Художники-аниматоры игры придали крошечным фигуркам удивительное изящество (в "средневековом" эпизоде спасённые лемминги, достигши убежища, радостно салютуют мечом; в "туристическом" заползают в палатку на четвереньках и т.д.), остроумно дополнили статичную картинку очередного "мира" кинематикой раскачивающихся цепей, засасывающих воронок, вонзающихся в скалу стрел и пр., ввели сборный талисман племени, собирающийся на манер puzzle из тотемных знаков каждой фратрии после каждого успешно завершенного эпизода, и, наконец, снабдили целое коротеньким мультфильмом о предыстории племени в роли анданте (завершаемого разворотом деда и внука леммингов на играющего в немой надежде на его пришествие в роли проводника-спасителя) и ещё одним — в роли апофеоза. Уровень мультипликационной жестикуляции и мимики не уступает довоенным шедеврам вроде "Тома и Джерри", но по живописным качествам близок к лучшим работам Норштейна. Напротив, "Симлайф", представляющая собой скорее учебный курс по генетике и экологии, чем собственно игру, привносит вдруг в ряды статичных картинок, графиков и кодов сильную интеракцию: простая сетка, на которой, как на картинке для вышивки крестом, играющий может соорудить образную модель живого существа по собственному волеизъявлению и в дальнейшем убедиться в его жизнеспособности или нежизненности.

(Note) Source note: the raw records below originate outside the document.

/-- Settles O53: byte `k` of the frame is byte `k - 1` of those that the sum runs over, and a correct frame's sum is
FF. -/
theorem oneByteChangesAreCaught : Obligations.OneByteChangesAreCaught := by
  intro s b3 b4 b5 b6 f rest hl hf
  obtain ⟨body, hbody⟩ : ∃ body, body = [b3, b4, b5, b6, ck [0x10, 0x04, b3, b4, b5, b6]] := ⟨_, rfl⟩
  have hlen : body.length = 5 := by rw [hbody]; rfl
  have hsum : byteSum (0x10 :: 0x04 :: body) = 0xFF := by
    rw [hbody]
    exact (eq_ck_iff _ [0x10, 0x04, b3, b4, b5, b6]).1 rfl
  obtain rfl : f = 0x02 :: 0x10 :: 0x04 :: body := by rw [hf, hbody]
  have htail : (0x10 :: 0x04 :: body).length = 7 := congrArg (· + 2) hlen
  refine ⟨fun k x h3 h7 hx hin => ?one, fun k x h2 hx hin => ?marker, fun j k e h3 hjk h7 hin => ?two⟩
  case one =>
    obtain ⟨k, rfl⟩ := Nat.exists_eq_add_of_le' h3
    have hne := byteSum_set_ne (k := k + 2) (by omega) hx
    obtain ⟨t, hrun, hdone, hres⟩ := attempt_of_markers hl (by rw [List.length_set, hlen]) hin
    exact ⟨t, hrun, hdone, hres.trans (if_neg (hsum ▸ hne))⟩
  case marker =>
    match k, h2 with
    | 0, _ => exact attempt_of_wrong_marker hl hlen (fun h => hx h.1) hin
    | 1, _ => exact attempt_of_wrong_marker hl hlen (fun h => hx h.2.1) hin
    | 2, _ => exact attempt_of_wrong_marker hl hlen (fun h => hx h.2.2) hin
  case two =>
    obtain ⟨j, rfl⟩ := Nat.exists_eq_add_of_le' h3
    obtain ⟨k, rfl⟩ := Nat.exists_eq_add_of_le' (h3.trans hjk.le)
    have hkeep := byteSum_set_set (xs := 0x10 :: 0x04 :: body) (j := j + 2) (k := k + 2) e (by omega) (by omega)
    obtain ⟨t, hrun, hdone, hres⟩ := attempt_of_markers hl (by rw [List.length_set, List.length_set, hlen]) hin
    exact ⟨t, hrun, hdone, hres.trans (if_pos (hkeep.trans hsum))⟩

/-- Settles O50: the XOR is the subtraction and the complement, and the masks with FF keep every bit. -/
theorem expectedChecksumForms : Obligations.ExpectedChecksumForms := by
  intro a
  have hsub : ckExpected a = 0xFF - a := xor_complement_eq_sub a
  refine ⟨rfl, hsub, ?masked, BitVec.xor_allOnes⟩
  calc ckExpected a
    _ = 0xFF - a := hsub
    _ = 0xFF - (a &&& 0xFF) := by rw [show a &&& 0xFF = a from BitVec.and_allOnes]
    _ = (0xFF - (a &&& 0xFF)) &&& 0xFF := BitVec.and_allOnes.symm

end Sys2Proof.Machine

/-! SUPPORT. The status byte's class and its code (spec/43_status_decoder.md). -/

namespace Sys2Proof.Machine

/-! ## The class and its code -/

/-- A byte that is none of the five recognised ones is `Unknown` of itself (R135). -/
theorem classify_of_unrecognised {b : Byte} (h00 : b ≠ 0x00) (h01 : b ≠ 0x01) (h02 : b ≠ 0x02) (h10 : b ≠ 0x10)
    (hE0 : b ≠ 0xE0) : classify b = .unknown b := by
  rw [classify, if_neg h00, if_neg h01, if_neg h02, if_neg h10, if_neg hE0]

/-- Six categories, so the 3-bit code leaves 6 and 7 unused (R63). -/
theorem StatusClass.code_le_five (c : StatusClass) : c.code ≤ 5 := by
  cases c with
  | unknown => exact BitVec.le_refl 5
  | _ => decide

/-! ## The obligation -/

/-- Settles O48: the five recognised bytes by evaluation, every other byte by its class, and 6 and 7 by the bound on
the codes. -/
theorem statusClassOfEveryByte : Obligations.StatusClassOfEveryByte := by
  refine ⟨rfl, rfl, rfl, rfl, rfl, fun b h00 h01 h02 h10 hE0 => ?unrecognised, fun b => ?unused⟩
  case unrecognised => exact congrArg StatusClass.code (classify_of_unrecognised h00 h01 h02 h10 hE0)
  case unused =>
    have hle : mapStatus b ≤ 5 := (classify b).code_le_five
    constructor <;> bv_omega

end Sys2Proof.Machine

/-! SUPPORT. The terminal entry, what causes it, and that an outcome stays until START or reset
(spec/60_exceptions.md). -/

namespace Sys2Proof.Machine

/-! ## What ends a running attempt -/

section Cause

variable {i : Instr} {d : Byte} {r : Registers} {s t : State} {c : Result}

/-- The cause that ends a running attempt with the given outcome: the table of R150. -/
def Cause (i : Instr) (r : Registers) : Result → Prop
  | .ok => ∃ d, (i = .byte d ∨ i = .byteEos d) ∧ r.bytesReceived = 7 ∧ d = r.acc ^^^ 0xFF
  | .incomplete => i = .eos ∨ ∃ d, i = .byteEos d ∧ r.Accepts d
  | .malformed => ∃ d, (i = .byte d ∨ i = .byteEos d) ∧ ¬ r.Accepts d ∧ r.bytesReceived ≠ 7
  | .checksumMismatch => ∃ d, (i = .byte d ∨ i = .byteEos d) ∧ r.bytesReceived = 7 ∧ d ≠ r.acc ^^^ 0xFF

/-- A byte that ends the attempt decides it alone: BYTE_EOS is then BYTE (R84). -/
theorem commandRegs_of_consume_done (hi : i = .byte d ∨ i = .byteEos d) (hp : r.phase = .run)
    (hd : (consume d r).phase = .done) : commandRegs i r = consume d r := by
  rcases hi with rfl | rfl
  · rw [commandRegs_byte, offer_of_run d hp]
  · rw [commandRegs_byteEos, offer_of_run d hp, Registers.endOfSource_of_not_run (by simp [hd])]

theorem commandRegs_of_count_seven (hi : i = .byte d ∨ i = .byteEos d) (hp : r.phase = .run)
    (h7 : r.bytesReceived = 7) : commandRegs i r = r.acceptChecksum d := by
  have hc := consume_of_count_seven (d := d) h7
  rw [commandRegs_of_consume_done hi hp (by rw [hc, Registers.acceptChecksum_phase]), hc]

theorem commandRegs_of_rejected (hi : i = .byte d ∨ i = .byteEos d) (hp : r.phase = .run)
    (hn : ¬ (r.Accepts d ∨ r.bytesReceived = 7)) : commandRegs i r = r.raiseTerminal .malformed := by
  have hc := consume_of_rejected hn
  rw [commandRegs_of_consume_done hi hp (by rw [hc, Registers.raiseTerminal_phase]), hc]

/-- An accepted byte leaves the attempt running (R100 to R106). -/
theorem offer_phase_of_accepts (hp : r.phase = .run) (ha : r.Accepts d) : (offer d r).phase = .run := by
  rw [offer_of_run d hp, consume_of_accepts ha, Registers.accept_phase, hp]

/-- Each cause brings its outcome about. -/
theorem result_of_cause (hp : r.phase = .run) (hc : Cause i r c) : (commandRegs i r).result = c := by
  cases c with
  | ok =>
    obtain ⟨d, hi, h7, hd⟩ := hc
    rw [commandRegs_of_count_seven hi hp h7, Registers.acceptChecksum_result, if_pos hd]
  | incomplete =>
    obtain rfl | ⟨d, rfl, ha⟩ := hc
    · rw [commandRegs_eos, Registers.endOfSource_of_run hp, Registers.raiseTerminal_result]
    · rw [commandRegs_byteEos, Registers.endOfSource_of_run (offer_phase_of_accepts hp ha),
        Registers.raiseTerminal_result]
  | malformed =>
    obtain ⟨d, hi, hn⟩ := hc
    rw [commandRegs_of_rejected hi hp (not_or.2 hn), Registers.raiseTerminal_result]
  | checksumMismatch =>
    obtain ⟨d, hi, h7, hd⟩ := hc
    rw [commandRegs_of_count_seven hi hp h7, Registers.acceptChecksum_result, if_neg hd]

/-- A consumed byte that is not accepted at positions 0 to 6 is a cause, by its position and its value. -/
theorem exists_cause_of_not_accepts (hi : i = .byte d ∨ i = .byteEos d) (ha : ¬ r.Accepts d) :
    ∃ c, Cause i r c := by
  by_cases h7 : r.bytesReceived = 7
  · by_cases hd : d = r.acc ^^^ 0xFF
    · exact ⟨.ok, d, hi, h7, hd⟩
    · exact ⟨.checksumMismatch, d, hi, h7, hd⟩
  · exact ⟨.malformed, d, hi, ha, h7⟩

/-- No command ends a running attempt without one of the causes. -/
theorem exists_cause (hp : r.phase = .run) (hd : (commandRegs i r).phase = .done) : ∃ c, Cause i r c := by
  cases i with
  | nop => simp [hp] at hd
  | byte d =>
    by_cases ha : r.Accepts d
    · simp [offer_phase_of_accepts hp ha] at hd
    · exact exists_cause_of_not_accepts (.inl rfl) ha
  | eos => exact ⟨.incomplete, .inl rfl⟩
  | byteEos d =>
    by_cases ha : r.Accepts d
    · exact ⟨.incomplete, .inr ⟨d, rfl, ha⟩⟩
    · exact exists_cause_of_not_accepts (.inr rfl) ha
  | start => simp at hd

/-- An ended attempt has the outcome of its cause, so the causes do not overlap (R150). -/
theorem result_eq_iff_cause (hp : s.regs.phase = .run) (h : exec i s = .next t) (hd : t.regs.phase = .done) :
    t.regs.result = c ↔ Cause i s.regs c := by
  obtain rfl := exec_next_iff.1 h
  refine ⟨?_, result_of_cause hp⟩
  obtain ⟨c', hc'⟩ := exists_cause hp hd
  rintro rfl
  rwa [State.withRegs_regs, result_of_cause hp hc']

end Cause

/-! ## The obligations -/

/-- Settles O41: one of the four causes holds, and each brings its own outcome about. -/
theorem outcomeByCause : Obligations.OutcomeByCause := by
  refine ⟨fun i s t hp hi h => ?ended, fun s t h => ?start, fun s t hr h => ?reset, fun i s t hp h hd => ?cause⟩
  case ended =>
    rw [exec_of_not_run (by simp [hp]) hi] at h
    injection h with h
    exact h.symm
  case start => rw [regs_of_start h, Registers.fresh_phase]
  case reset => rw [step_regs h, if_pos hr, Registers.reset_phase]
  case cause =>
    exact ⟨result_eq_iff_cause hp h hd, result_eq_iff_cause hp h hd, result_eq_iff_cause hp h hd,
      result_eq_iff_cause hp h hd⟩

/-- Settles O27: none of the samples carries START, so outside RUN their commands keep the registers. -/
theorem outcomeHeldUntilStartOrReset : Obligations.OutcomeHeldUntilStartOrReset := by
  intro s ps rest hl hp hin hquiet
  refine run_of_registers_kept hl hin fun q hq => ?_
  obtain ⟨hr, hs⟩ := hquiet q hq
  refine ⟨hr, commandRegs_of_not_run hp ?_⟩
  rw [decodeWord_ports, hs]
  exact commandOf_ne_start _ _ _

/-- Settles O43, by the levels of `rst` and `start_i`. -/
theorem doneLeftOnlyByStartOrReset : Obligations.DoneLeftOnlyByStartOrReset := by
  refine fun s hl hp => ⟨step_of_rst, fun hr hs => ?start, step_outside_run hl (by simp [hp])⟩
  rw [step_of_legal hr hl, decodeWord_ports, hs, commandOf_start]
  exact exec_eq .start s.advance

/-- Settles O40: with OK the outputs are those of a presented Reading, and with any other code none is presented. -/
theorem terminalEntryWritesPhaseAndResult : Obligations.TerminalEntryWritesPhaseAndResult := by
  refine fun r code b => ⟨rfl, rfl, rfl, rfl, rfl, readingValid_raiseTerminal, fun hc => ?_⟩
  rw [outputs_of_reading b (readingValid_raiseTerminal.2 hc), hc]
  rfl

end Sys2Proof.Machine

/-! SUPPORT. Reset at one edge and over several (spec/70_reset_and_hazards.md). -/

namespace Sys2Proof.Machine

section Reset

variable {s : State} {r : Registers} {p : Ports} {ps rest : List Ports}

/-- A byte offered at a reset edge stays with its source (R180). -/
theorem consumes_of_rst (h : p.rst = true) : consumes r p = false := by simp [consumes, h]

/-- With the registers of reset `in_ready_o` is low at either level of `start_i`, and so is every other output (R180). -/
theorem outputs_reset (b : Bool) :
    outputs Registers.reset b = ⟨false, false, false, 0, 0, false, 0, 0, 0, 0, 0, 0⟩ := by
  rw [outputs_of_no_reading b rfl, inReady_of_not_run (by simp)]
  rfl

/-- One scheduled sample with reset, whatever the registers and the other levels. -/
theorem step_scheduled_rst (h : s.inputs = p :: ps) (hr : p.rst = true) :
    step s = .next { s with inputs := ps, regs := Registers.reset } := by
  rw [step_of_cons h, edge_of_rst hr]
  rfl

"Класс" лабиринтов относительно долго эволюционировал в сугубо техническом плане. Сначала довольно убогие "Аркады", где, увертываясь от шаров и призраков или сшибая хищных летучих мышей и роботов на роликах (один из героев фильма Лукаса "Звездные войны" родом из этой игры), блуждаешь по лабиринту, уныло зажатому меж двух условных плоскостей пола и потолка. Затем "Вольфштейн", где те же две плоскости, но значительно больше тайников в стенах, для пластической отработки которых у авторов не хватило художественной фантазии, и потому много повторов, местами попадаются объемные головоломки, попав в которые надо перемещать целые блоки стен в поисках запрятанных ценностей, а затем и выхода обратно. Здесь, однако, в финале каждого эпизода в несколько уныло-серьёзную борьбу с бесчисленными "наци" (уже отсылка к незабвенному Джеймсу Бонду и его ворогам) внезапно включается элемент откровенной иронии. Информационная линейка под экранным "пространством" включает по центру "отражение" условной физиономии играющего, на которой отражаются все ранения, приобретаемые по ходу схваток. Последняя битва ведётся с кибернетическим монстром, с которого после серии удачных попаданий обваливается броня, из-под которой вдруг вылезает бесноватый фюрер, либо с монстром в белом халате, очень метко бросающим в вас шприцы с ядом... отсылки к фильмам-антиутопиям прозрачны и легко читаются теми, кто ещё не утратил связи с кино и его историей. На следующем этапе алгоритм "аркад" попадает в совсем другие руки, из него произрос чрезвычайно популярный Doom. Здесь над образами чудовищ работали всерьёз: покрытые шипами черти-мутанты, мордастые шары, изрыгающие огненные головы, членистоногие, скелеты просто и скелеты, взмахивающие желтым саваном, — всё это довольно мило воспроизводит типический "зверинец" фильмов-страшилок. Однако разработка несчётных пространственных ситуаций, разыгрывающихся в интерьере и в экстерьере, представляет собой подлинное пиршество для архитектора, которого мы назвали бы по традиции "бумажным", когда бы тот не работал в электронной графике. Такого "архитектурного театра" со времен Пиранези, пожалуй, ещё не было, тем более что по нему двигаешься уже и вверх и вниз, по лестницам, по гребню тонких стен, прыгая с уступа на уступ, то есть в существенном смысле переживая Пространство.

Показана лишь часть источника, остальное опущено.